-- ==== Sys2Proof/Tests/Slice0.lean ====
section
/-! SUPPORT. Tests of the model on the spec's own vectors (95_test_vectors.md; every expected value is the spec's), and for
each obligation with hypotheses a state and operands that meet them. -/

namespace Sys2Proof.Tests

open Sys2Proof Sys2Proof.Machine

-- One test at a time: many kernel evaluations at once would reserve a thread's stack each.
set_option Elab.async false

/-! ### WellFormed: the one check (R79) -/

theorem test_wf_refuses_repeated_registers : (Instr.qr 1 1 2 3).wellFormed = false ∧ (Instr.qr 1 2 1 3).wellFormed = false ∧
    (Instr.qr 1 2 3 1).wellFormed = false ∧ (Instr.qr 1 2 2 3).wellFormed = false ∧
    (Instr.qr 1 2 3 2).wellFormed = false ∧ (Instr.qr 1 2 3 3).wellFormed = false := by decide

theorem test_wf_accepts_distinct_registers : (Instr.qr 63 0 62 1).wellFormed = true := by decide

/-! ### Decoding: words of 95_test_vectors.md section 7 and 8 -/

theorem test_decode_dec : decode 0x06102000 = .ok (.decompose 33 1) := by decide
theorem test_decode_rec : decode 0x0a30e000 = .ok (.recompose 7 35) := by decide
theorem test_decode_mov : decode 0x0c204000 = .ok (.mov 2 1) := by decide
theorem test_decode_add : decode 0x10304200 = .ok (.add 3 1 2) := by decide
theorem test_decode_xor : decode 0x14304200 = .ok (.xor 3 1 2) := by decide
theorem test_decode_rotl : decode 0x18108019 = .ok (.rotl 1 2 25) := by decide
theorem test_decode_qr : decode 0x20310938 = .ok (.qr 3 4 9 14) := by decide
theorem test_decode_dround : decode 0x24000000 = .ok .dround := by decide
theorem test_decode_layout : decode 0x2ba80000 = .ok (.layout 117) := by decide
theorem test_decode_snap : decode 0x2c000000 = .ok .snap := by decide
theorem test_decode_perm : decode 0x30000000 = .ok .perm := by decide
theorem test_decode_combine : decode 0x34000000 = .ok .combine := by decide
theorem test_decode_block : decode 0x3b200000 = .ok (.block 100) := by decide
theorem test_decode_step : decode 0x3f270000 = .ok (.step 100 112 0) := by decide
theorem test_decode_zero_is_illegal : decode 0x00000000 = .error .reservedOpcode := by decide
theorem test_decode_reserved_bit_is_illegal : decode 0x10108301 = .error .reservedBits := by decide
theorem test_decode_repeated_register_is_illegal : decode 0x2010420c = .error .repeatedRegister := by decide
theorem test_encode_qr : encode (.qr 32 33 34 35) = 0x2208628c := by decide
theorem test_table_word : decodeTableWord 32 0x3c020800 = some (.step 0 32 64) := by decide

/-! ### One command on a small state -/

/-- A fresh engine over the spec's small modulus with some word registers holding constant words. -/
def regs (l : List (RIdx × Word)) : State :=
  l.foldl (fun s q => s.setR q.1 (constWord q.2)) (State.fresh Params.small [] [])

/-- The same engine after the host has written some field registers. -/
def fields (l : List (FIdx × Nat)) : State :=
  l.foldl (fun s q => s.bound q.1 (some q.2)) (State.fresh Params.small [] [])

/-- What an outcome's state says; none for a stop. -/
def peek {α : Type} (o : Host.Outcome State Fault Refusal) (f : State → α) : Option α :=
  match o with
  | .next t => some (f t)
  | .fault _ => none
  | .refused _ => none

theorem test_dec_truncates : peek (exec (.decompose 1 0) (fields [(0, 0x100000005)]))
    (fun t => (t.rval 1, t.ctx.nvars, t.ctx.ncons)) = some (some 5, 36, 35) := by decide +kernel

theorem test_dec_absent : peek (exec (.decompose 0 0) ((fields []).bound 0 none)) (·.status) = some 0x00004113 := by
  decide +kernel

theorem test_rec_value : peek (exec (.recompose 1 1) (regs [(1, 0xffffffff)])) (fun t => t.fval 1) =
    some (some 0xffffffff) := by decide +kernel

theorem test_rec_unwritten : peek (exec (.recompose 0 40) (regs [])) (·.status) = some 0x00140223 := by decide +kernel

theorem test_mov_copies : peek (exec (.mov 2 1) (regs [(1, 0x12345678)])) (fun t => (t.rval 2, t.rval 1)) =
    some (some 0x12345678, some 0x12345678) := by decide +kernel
——
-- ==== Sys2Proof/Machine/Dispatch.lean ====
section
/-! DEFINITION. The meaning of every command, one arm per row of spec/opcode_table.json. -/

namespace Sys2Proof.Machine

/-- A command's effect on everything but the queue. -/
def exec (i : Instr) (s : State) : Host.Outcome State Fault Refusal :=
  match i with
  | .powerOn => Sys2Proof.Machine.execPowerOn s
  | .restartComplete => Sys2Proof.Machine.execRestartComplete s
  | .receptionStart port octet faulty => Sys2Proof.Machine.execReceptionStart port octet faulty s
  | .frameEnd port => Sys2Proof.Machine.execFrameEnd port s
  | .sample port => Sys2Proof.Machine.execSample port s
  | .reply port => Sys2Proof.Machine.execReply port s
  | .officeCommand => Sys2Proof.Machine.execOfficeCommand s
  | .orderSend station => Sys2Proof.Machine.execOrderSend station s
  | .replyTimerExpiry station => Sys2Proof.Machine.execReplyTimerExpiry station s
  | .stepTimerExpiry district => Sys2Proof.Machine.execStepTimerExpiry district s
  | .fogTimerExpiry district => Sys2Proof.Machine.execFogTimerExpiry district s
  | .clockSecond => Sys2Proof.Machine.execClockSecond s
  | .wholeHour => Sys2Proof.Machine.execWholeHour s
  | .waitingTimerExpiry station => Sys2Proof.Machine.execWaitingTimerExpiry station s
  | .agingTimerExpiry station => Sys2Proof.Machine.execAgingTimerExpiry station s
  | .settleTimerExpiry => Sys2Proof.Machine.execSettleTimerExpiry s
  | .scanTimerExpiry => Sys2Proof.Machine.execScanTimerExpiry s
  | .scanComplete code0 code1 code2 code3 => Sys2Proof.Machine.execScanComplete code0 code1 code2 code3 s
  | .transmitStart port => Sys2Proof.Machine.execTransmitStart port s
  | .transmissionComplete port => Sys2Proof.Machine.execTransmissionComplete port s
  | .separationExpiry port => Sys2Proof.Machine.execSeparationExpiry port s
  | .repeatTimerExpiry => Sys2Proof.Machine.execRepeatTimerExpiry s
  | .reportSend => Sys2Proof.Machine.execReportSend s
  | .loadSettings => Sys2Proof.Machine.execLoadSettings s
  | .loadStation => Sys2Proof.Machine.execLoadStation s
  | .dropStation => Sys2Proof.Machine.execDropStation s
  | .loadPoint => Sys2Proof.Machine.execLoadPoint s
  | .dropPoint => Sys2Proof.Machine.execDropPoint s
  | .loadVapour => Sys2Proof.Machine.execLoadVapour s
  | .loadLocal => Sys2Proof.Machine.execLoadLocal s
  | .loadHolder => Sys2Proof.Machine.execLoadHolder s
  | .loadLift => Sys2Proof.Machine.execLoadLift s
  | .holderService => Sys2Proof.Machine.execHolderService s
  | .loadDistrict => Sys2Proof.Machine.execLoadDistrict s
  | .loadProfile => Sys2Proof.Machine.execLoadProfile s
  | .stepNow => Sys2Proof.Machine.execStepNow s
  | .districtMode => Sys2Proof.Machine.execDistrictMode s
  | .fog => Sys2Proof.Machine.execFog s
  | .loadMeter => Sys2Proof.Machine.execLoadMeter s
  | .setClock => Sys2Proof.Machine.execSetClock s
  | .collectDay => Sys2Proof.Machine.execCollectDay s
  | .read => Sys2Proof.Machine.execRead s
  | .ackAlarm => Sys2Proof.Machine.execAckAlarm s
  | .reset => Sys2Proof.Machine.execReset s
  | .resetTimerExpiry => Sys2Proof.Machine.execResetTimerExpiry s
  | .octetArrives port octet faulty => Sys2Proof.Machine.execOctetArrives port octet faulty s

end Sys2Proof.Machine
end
——
> [Your objective]: Among the records above, how many lines carry the string "spec"? Reply with the number alone.

> [Reply to the task]: 3